- SUPPLIED RECORDS
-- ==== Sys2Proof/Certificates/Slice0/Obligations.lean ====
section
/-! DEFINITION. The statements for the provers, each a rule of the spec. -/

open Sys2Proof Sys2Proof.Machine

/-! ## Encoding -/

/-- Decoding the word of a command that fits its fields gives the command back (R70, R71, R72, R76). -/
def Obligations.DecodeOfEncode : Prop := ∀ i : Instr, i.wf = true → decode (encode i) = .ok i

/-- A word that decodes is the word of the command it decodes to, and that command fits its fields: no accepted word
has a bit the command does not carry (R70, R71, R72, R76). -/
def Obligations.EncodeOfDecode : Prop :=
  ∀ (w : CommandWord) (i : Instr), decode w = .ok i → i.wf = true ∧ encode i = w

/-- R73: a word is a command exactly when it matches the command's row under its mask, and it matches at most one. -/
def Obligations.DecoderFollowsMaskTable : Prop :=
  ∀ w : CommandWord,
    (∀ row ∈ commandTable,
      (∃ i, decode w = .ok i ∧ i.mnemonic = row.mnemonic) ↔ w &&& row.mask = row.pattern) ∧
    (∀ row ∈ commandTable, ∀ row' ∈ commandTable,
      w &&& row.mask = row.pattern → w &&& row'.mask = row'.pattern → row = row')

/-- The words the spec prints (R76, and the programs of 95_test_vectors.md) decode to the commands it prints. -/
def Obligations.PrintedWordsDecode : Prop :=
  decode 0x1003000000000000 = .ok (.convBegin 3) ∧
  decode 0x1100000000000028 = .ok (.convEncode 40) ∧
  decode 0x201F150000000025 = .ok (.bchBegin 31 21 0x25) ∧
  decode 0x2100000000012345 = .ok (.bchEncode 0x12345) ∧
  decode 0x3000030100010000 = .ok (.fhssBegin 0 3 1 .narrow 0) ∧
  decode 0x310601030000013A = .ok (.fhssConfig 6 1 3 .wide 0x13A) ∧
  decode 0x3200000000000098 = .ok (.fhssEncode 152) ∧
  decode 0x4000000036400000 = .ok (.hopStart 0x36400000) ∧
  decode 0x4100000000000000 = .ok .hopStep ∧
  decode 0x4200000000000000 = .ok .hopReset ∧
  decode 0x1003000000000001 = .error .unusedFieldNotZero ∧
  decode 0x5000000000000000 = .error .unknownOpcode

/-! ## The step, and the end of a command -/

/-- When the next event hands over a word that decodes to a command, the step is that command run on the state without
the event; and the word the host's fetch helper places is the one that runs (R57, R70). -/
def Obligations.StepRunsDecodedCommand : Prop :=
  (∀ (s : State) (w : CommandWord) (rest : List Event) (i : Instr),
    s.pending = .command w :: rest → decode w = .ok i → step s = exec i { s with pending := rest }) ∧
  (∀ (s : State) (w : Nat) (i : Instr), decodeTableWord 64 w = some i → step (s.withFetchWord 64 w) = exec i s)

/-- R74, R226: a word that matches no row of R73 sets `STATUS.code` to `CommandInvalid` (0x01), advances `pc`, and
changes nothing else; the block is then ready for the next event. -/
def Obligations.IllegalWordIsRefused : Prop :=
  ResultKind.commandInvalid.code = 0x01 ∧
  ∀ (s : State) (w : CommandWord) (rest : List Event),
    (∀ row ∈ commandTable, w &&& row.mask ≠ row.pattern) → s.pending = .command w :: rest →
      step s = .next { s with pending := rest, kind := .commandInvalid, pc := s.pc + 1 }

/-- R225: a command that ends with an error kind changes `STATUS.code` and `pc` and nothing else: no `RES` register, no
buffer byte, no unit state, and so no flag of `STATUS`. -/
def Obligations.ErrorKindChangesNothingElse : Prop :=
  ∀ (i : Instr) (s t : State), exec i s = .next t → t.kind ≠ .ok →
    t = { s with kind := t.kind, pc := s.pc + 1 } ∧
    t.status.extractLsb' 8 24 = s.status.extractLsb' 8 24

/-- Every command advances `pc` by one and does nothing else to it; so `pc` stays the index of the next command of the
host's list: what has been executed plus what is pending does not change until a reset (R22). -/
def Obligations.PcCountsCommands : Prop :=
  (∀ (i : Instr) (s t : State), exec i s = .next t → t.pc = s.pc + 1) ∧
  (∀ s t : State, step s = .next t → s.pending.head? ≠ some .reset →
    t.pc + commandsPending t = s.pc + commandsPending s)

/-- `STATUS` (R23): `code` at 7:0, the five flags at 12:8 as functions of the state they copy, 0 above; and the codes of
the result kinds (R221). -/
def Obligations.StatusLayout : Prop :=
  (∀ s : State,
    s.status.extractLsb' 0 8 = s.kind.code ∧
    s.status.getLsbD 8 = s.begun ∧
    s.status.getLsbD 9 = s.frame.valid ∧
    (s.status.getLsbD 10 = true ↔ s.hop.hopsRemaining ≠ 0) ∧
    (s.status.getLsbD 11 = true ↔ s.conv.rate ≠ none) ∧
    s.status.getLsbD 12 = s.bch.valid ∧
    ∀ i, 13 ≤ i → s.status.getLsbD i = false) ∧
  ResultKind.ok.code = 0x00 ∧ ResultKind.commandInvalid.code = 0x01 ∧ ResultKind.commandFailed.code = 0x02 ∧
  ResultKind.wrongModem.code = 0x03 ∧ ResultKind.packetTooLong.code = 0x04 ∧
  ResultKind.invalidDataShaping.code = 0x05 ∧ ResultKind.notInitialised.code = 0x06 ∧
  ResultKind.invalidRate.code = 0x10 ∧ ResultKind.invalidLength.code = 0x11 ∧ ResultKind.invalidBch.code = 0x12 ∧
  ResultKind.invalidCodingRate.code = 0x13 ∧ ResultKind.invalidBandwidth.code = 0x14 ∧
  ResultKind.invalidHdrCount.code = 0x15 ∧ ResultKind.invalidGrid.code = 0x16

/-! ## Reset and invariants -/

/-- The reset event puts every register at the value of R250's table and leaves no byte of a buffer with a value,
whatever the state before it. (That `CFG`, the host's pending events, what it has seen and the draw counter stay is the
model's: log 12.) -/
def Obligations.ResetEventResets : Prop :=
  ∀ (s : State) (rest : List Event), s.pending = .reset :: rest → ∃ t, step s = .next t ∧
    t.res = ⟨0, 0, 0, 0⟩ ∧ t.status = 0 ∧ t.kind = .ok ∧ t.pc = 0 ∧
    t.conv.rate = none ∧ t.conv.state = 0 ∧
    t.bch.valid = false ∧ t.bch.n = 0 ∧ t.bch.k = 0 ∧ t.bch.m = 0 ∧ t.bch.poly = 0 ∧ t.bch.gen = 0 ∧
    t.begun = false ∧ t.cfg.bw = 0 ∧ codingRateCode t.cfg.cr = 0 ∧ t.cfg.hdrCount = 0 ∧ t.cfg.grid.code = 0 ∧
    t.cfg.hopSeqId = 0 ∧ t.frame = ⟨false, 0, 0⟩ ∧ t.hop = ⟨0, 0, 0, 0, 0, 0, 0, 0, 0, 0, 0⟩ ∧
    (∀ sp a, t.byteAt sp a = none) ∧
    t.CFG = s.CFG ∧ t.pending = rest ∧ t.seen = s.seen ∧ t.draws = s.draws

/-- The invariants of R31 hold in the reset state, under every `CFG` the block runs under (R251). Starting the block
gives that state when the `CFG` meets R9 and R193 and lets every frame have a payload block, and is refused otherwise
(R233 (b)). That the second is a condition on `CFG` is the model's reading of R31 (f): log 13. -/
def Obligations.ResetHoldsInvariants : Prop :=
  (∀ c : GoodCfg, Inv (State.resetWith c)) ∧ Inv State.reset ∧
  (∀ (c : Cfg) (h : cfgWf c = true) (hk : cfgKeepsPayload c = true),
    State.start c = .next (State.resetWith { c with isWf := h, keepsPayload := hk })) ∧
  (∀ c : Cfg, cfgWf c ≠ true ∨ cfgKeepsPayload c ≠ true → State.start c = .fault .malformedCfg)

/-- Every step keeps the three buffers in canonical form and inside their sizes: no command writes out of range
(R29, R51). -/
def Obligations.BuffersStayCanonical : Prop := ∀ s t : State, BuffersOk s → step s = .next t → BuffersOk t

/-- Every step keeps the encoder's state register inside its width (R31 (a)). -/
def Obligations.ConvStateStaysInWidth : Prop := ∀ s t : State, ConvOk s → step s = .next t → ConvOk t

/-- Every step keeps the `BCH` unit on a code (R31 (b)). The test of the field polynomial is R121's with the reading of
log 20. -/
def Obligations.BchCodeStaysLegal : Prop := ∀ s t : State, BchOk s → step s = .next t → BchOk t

---

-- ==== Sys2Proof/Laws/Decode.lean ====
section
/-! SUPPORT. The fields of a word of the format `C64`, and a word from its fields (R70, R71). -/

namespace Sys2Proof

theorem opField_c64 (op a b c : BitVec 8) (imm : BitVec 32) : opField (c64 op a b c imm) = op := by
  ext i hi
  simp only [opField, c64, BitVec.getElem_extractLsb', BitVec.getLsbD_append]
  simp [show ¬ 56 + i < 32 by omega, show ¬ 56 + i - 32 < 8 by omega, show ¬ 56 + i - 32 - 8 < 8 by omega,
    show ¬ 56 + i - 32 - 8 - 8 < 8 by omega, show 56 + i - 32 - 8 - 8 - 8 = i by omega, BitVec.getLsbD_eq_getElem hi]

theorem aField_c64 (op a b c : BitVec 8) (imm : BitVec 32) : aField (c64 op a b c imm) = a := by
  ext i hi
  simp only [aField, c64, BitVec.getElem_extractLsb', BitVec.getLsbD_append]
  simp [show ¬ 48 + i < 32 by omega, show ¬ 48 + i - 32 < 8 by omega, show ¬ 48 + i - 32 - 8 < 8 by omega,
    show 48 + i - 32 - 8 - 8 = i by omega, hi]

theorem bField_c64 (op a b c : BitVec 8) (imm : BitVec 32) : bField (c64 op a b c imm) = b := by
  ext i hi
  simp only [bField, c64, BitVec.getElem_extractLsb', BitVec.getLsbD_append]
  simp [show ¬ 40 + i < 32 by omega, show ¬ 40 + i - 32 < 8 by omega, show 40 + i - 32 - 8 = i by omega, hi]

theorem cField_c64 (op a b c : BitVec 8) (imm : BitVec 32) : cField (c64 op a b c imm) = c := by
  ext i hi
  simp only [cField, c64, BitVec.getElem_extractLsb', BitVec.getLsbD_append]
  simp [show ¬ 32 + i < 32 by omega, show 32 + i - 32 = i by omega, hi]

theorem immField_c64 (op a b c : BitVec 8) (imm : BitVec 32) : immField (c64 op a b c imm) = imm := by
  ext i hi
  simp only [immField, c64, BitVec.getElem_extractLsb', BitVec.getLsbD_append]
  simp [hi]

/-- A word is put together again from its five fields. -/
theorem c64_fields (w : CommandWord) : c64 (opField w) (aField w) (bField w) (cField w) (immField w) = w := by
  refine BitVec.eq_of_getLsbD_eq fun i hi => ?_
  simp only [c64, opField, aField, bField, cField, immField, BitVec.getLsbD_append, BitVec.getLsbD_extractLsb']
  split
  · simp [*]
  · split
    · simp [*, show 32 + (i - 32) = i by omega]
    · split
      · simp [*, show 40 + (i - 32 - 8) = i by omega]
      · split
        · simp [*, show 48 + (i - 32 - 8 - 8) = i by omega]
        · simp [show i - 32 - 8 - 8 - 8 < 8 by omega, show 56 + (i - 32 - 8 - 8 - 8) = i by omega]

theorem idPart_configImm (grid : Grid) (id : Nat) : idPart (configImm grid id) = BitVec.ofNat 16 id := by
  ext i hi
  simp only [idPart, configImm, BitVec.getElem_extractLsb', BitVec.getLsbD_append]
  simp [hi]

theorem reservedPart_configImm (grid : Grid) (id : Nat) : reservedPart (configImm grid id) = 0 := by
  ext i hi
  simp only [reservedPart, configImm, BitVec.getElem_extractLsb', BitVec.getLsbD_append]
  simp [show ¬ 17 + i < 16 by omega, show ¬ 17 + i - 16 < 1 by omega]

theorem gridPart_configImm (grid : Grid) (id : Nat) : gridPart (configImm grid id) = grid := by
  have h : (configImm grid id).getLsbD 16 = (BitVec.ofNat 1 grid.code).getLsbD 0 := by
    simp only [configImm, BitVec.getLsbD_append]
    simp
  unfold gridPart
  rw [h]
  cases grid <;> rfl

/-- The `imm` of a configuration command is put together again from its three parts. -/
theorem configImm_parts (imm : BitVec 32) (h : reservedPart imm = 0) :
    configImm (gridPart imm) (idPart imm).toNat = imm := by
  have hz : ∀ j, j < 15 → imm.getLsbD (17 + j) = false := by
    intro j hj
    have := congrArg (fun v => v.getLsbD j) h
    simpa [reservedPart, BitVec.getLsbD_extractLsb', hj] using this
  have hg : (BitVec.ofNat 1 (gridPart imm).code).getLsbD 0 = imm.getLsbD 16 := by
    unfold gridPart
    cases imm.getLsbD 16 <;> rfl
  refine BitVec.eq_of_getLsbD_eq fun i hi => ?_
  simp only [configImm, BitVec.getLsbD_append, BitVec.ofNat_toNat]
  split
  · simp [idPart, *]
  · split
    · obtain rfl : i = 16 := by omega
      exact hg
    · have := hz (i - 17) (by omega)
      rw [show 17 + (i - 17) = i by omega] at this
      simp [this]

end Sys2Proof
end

- WORK REQUEST
With the line holding "(∀ row ∈ commandTable, ∀" as the first and the line holding "decode 0x201F150000000025 = .ok" as the last, set down that range of the entries above exactly, and nothing else.

- ANSWER TO THIS TASK
    (∀ row ∈ commandTable, ∀ row' ∈ commandTable,
      w &&& row.mask = row.pattern → w &&& row'.mask = row'.pattern → row = row')

/-- The words the spec prints (R76, and the programs of 95_test_vectors.md) decode to the commands it prints. -/
def Obligations.PrintedWordsDecode : Prop :=
  decode 0x1003000000000000 = .ok (.convBegin 3) ∧
  decode 0x1100000000000028 = .ok (.convEncode 40) ∧
  decode 0x201F150000000025 = .ok (.bchBegin 31 21 0x25) ∧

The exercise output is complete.